El turista pasa media vida disparando fotografías y la otra media viéndolas. Hace unas semanas, Vicente Verdú escribió en su columna habitual del diario El País, una columna titulada La foto que todo lo ve, en la que hablaba de la manía de fotografiar absolutamente todo sin tregua.
La irrupción de la fotografía digital ha eliminado esa barrera antigua que propiciaba el carrete. La película fotográfica permitía 24 o, a lo sumo, 36 disparos, antes de agotarse. El fotógrafo tenía entonces una especie de responsabilidad a la hora de apretar el botón e inmortalizar un momento. Las opciones eran limitadas. Como hemos visto en la última década, las cámaras digitales, los dispositivos de almacenamiento masivo (que incluso se pueden llevar ya en el bolsillo) y la tecnología fotográfica permiten hacer y deshacer al fotógrafo hasta conseguir la toma que desee, sin ningún margen de error.

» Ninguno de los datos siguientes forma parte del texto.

-- ==== Sys2Proof/Machine/Tuyere.lean ====
section
/-! DEFINITION. The valve and pump output stages' events (R504–R524, R589): the high side, the profile sequencer, aborts,
closing and motion, duty events, coil protection, VVALVE. The register writes FIXCMD and VPROF are with the other
writes. -/

namespace Sys2Proof.Machine

/-! ### The high side (R504, R508, R517) -/

/-- The oldest request of a bank that has not waited longer than PKWAIT, the lower channel on a tie (R517). -/
def State.nextRequest (s : State) (b : Nat) : Option Nat :=
  (bankChannels b).foldl (fun acc c =>
    match (s.valve c).reqAt.filter (fun r => s.now ≤ r + s.get (TUYERE_BANK_PKWAIT b) * ms), acc with
    | none, _ => acc
    | some _, none => some c
    | some r, some d => if r < ((s.valve d).reqAt.getD 0) then some c else acc) none

/-- A channel begins BOOST or PEAK (R507): a late event returns its delay (R515, R517). -/
def State.vBegin (s : State) (c st : Nat) : State :=
  let v := s.valve c
  let late : Bool := s.get (TUYERE_VCMD_MODE c) == 1 && v.evOn && !v.hold && s.now > v.evStart
  let s := if late then (s.vAcc c ((s.now - v.evStart) / us)).vForce c else s
  let s := (s.setHolder (bankOf c) (some c)).setValve c { s.valve c with reqAt := none, hold := false, start := s.now, peakAt := none }
  s.enterValve c st

/-- A bank grants its high side to the oldest request (R508, R517). -/
def execHighSideGrant (b t : Nat) (s : State) : Out :=
  let s := s.at t
  if b ≥ 3 ∨ (s.holder b).isSome ∨ s.domOn 198 = false then .next s
  else
    match s.nextRequest b with
    | none => .next s
    | some c =>
      let v := s.valve c
      if c < 8 ∨ v.noBoost then .next (s.vBegin c 3)
      else if s.on TUYERE_BOOST_READY then .next (s.vBegin c 2)
      else
        let w := v.bwait.getD (s.now + s.get TUYERE_BOOST_BWAIT * ms)
        .next (s.setValve c { v with reqAt := none, bwait := some w })

/-- VBOOST, in 10 mV, as the charger reports it: at BRDY a waiting X channel asks for the high side again (R508). -/
def execBoostReady (vb t : Nat) (s : State) : Out :=
  let s := s.at t
  let ready : Bool := vb ≥ 25 * s.get TUYERE_BOOST_BRDY
  let s := (s.put TUYERE_BOOST_VBOOST vb).putB TUYERE_BOOST_READY ready
  .next ([8, 9].foldl (fun (s : State) c =>
    let v := s.valve c
    match v.bwait with
    | some w => if ready ∧ s.vst c = 1 ∧ s.now ≤ w then s.setValve c { v with bwait := none, reqAt := some s.now } else s
    | none => s) s)

/-- BWAIT expires: the X channel runs PEAK from VVALVE alone (R508). -/
def execBoostnr (c t : Nat) (s : State) : Out :=
  let s := s.at t
  let v := s.valve c
  match v.bwait with
  | some w =>
    if (c = 8 ∨ c = 9) ∧ s.vst c = 1 ∧ s.now ≥ w then
      let s := s.setValve c { v with bwait := none, noBoost := true, reqAt := some s.now }
      let s := (s.put (TUYERE_VSTAT_BOOSTNR c) 1).inc (TUYERE_VDIAG_BNRCNT c)
      .next (s.vEvent 0x0803 2 c (s.get TUYERE_BOOST_VBOOST))
    else .next s
  | none => .next s

/-- A request not granted within PKWAIT is refused (R517): the event is skipped; a FIXED channel waits for the next OPEN
command. -/
def execPkrefuse (c t : Nat) (s : State) : Out :=
  let s := s.at t
  let v := s.valve c
  match v.reqAt with
  | some r =>
    if c < 10 ∧ s.vst c = 1 ∧ s.now ≥ r + s.get (TUYERE_BANK_PKWAIT (bankOf c)) * ms then
      let s := if s.get (TUYERE_VCMD_MODE c) = 1 ∧ v.evOn then (s.vAcc c ((v.evEnd - v.evStart) / us)).vForce c else s
      let s := s.setValve c { s.valve c with evOn := false, want := v.want && s.get (TUYERE_VCMD_MODE c) != 1, reqAt := none }
      let s := (s.enterValve c 0).put (TUYERE_VSTAT_PKREFUSE c) 1
      let s := (s.inc (TUYERE_VDIAG_REFCNT c)).errSum BELLOWS_ERRSUM_VALVE
      .next (s.vEvent 0x0802 2 c ((s.now - r) / ms))
    else .next s
  | none => .next s

/-! ### The profile (R507, R509) -/

/-- Tenths of a millisecond, at the end of an 8-bit field where they exceed it. -/
def tenths (ns : Nat) : Nat := min 255 (ns / 100000)

/-- The coil current `cur`, in 10 mA, reaches IPEAK, or VBOOST `vb`, in 10 mV, has fallen to VVALVE + 1 V (R507,
R509). -/
def execPeakReached (c cur vb t : Nat) (s : State) : Out :=
  let s := s.at t
  let v := s.valve c
  let st := s.vst c
  if c ≥ 10 ∨ (st ≠ 2 ∧ st ≠ 3) ∨ v.peakAt.isSome then .next s
  else if cur ≥ s.get (TUYERE_VPROF_IPEAK c) then
    let d := s.now - v.start
    let s := (s.put (TUYERE_VDIAG_TTP c) (tenths d)).put (TUYERE_VSTAT_ICOIL c) (min 511 cur)
    if d < s.get (TUYERE_VPROF_TPKMIN c) * 100000 then
      .next ((s.put (TUYERE_VSTAT_TTPLOW c) 1).vAbort c (tenths d))
    else if d > s.get (TUYERE_VPROF_TPKMAX c) * 100000 then
      .next ((s.put (TUYERE_VSTAT_TTPHIGH c) 1).vAbort c (tenths d))
    else .next ((s.setValve c { v with peakAt := some s.now }).enterValve c 3)
  else if st = 2 ∧ vb ≤ s.get TUYERE_VVMON_VVALVE + 100 then
    .next ((s.put TUYERE_BOOST_VBOOST vb).enterValve c 3)
  else .next s

/-- IPEAK not reached by TPKMAX (R509). -/
def execTtphigh (c t : Nat) (s : State) : Out :=
  let s := s.at t
  let v := s.valve c
  let st := s.vst c
  if c < 10 ∧ (st = 2 ∨ st = 3) ∧ v.peakAt = none ∧ s.now ≥ v.start + s.get (TUYERE_VPROF_TPKMAX c) * 100000 then
    .next ((s.put (TUYERE_VSTAT_TTPHIGH c) 1).vAbort c (tenths (s.now - v.start)))
  else .next s

/-- The branch is opened in order at bring-up: X0 when X1 holds; flow is confirmed after both hold (R522, R598). -/
def State.branchOrder (s : State) (c : Nat) : State :=
  if c = 9 ∧ s.tuyere.seq then { s with tuyere := { s.tuyere with seq := false } }.vRetarget 8
  else if c = 8 ∧ s.pwr.step = 3 ∧ s.pwr.stop = false then
    { s with pwr := { s.pwr with step := 4, stepAt := s.now }, secb := { s.secb with tries := 0 } }
  else s

/-- TPEAK has passed at IPEAK: HOLD, and the high side is freed (R507). -/
def execTpeakEnd (c t : Nat) (s : State) : Out :=
  let s := s.at t
  let v := s.valve c
  match v.peakAt with
  | some p =>
    if c < 10 ∧ s.vst c = 3 ∧ s.now ≥ p + s.get (TUYERE_VPROF_TPEAK c) * 100000 then
      let s := (s.freeHigh c).setValve c { v with aborts := 0, noBoost := false }
      .next ((s.enterValve c 4).branchOrder c)
    else .next s
  | none => .next s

Escribía Verdú en su columna que gracias a esta práctica simplifica la realidad. Yo me permito el lujo de añadir que, además de simplificarla, lo que hace es convertirla en un objeto de fondo de cajón. Salimos de viaje y llegamos a casa de vuelta con millares de fotografías del Big Ben, la Torre Eiffel o el Empire State. Probablemente, muchos de los turistas no vuelvan a ver sus fotografías nunca más, después de los típicos retoques de Photoshop y la subida masiva a redes sociales. Si acaso, una o dos veces en las que la nostalgia por determinada ciudad, o momento vivido allí, nos apriete y decidamos recrearlo a partir de alguna imagen. De esta forma, la realidad se convierte en un objeto de fondo de cajón en nuestras fotografías.
"De este modo tratamos de eternizar nuestra vida al precio de poseerla simplificada en un almacén virtual", dice el filósofo. Sustituímos el placer de ver con los ojos por el la necesidad de poseer para siempre el instante. Personalmente, creo, y espero que así sea, que las dos posibilidades sean compaginables. Es lo que me gusta hacer a mí. Veo, disfruto, me detengo un rato a percibir la realidad, antes, o después, de que mi alma de fotógrafo frustrado se lance a inmortalizarla.
La realidad de las ciudades cambia en el momento en el que dejamos de percibirla íntegramente con los ojos y empezamos a hacerlo, parcial o totalmente, a través de una pantalla. Las imágenes se convierten en encuadres, la fotografía se devalúa como disciplina y los monumentos, parques o recovecos de las ciudades pasan a ser un ejército de fotografías exactamente iguales que se alinean en el cajón de un disco duro, exactamente iguales a las que tendrá el vecino cuando viaje a la misma ciudad.
Mientras tanto la realidad sigue ahí, esperando a que la descubramos e, incluso, a que la inmortalicemos, con o sin una cámara. Y merece la pena hacerlo.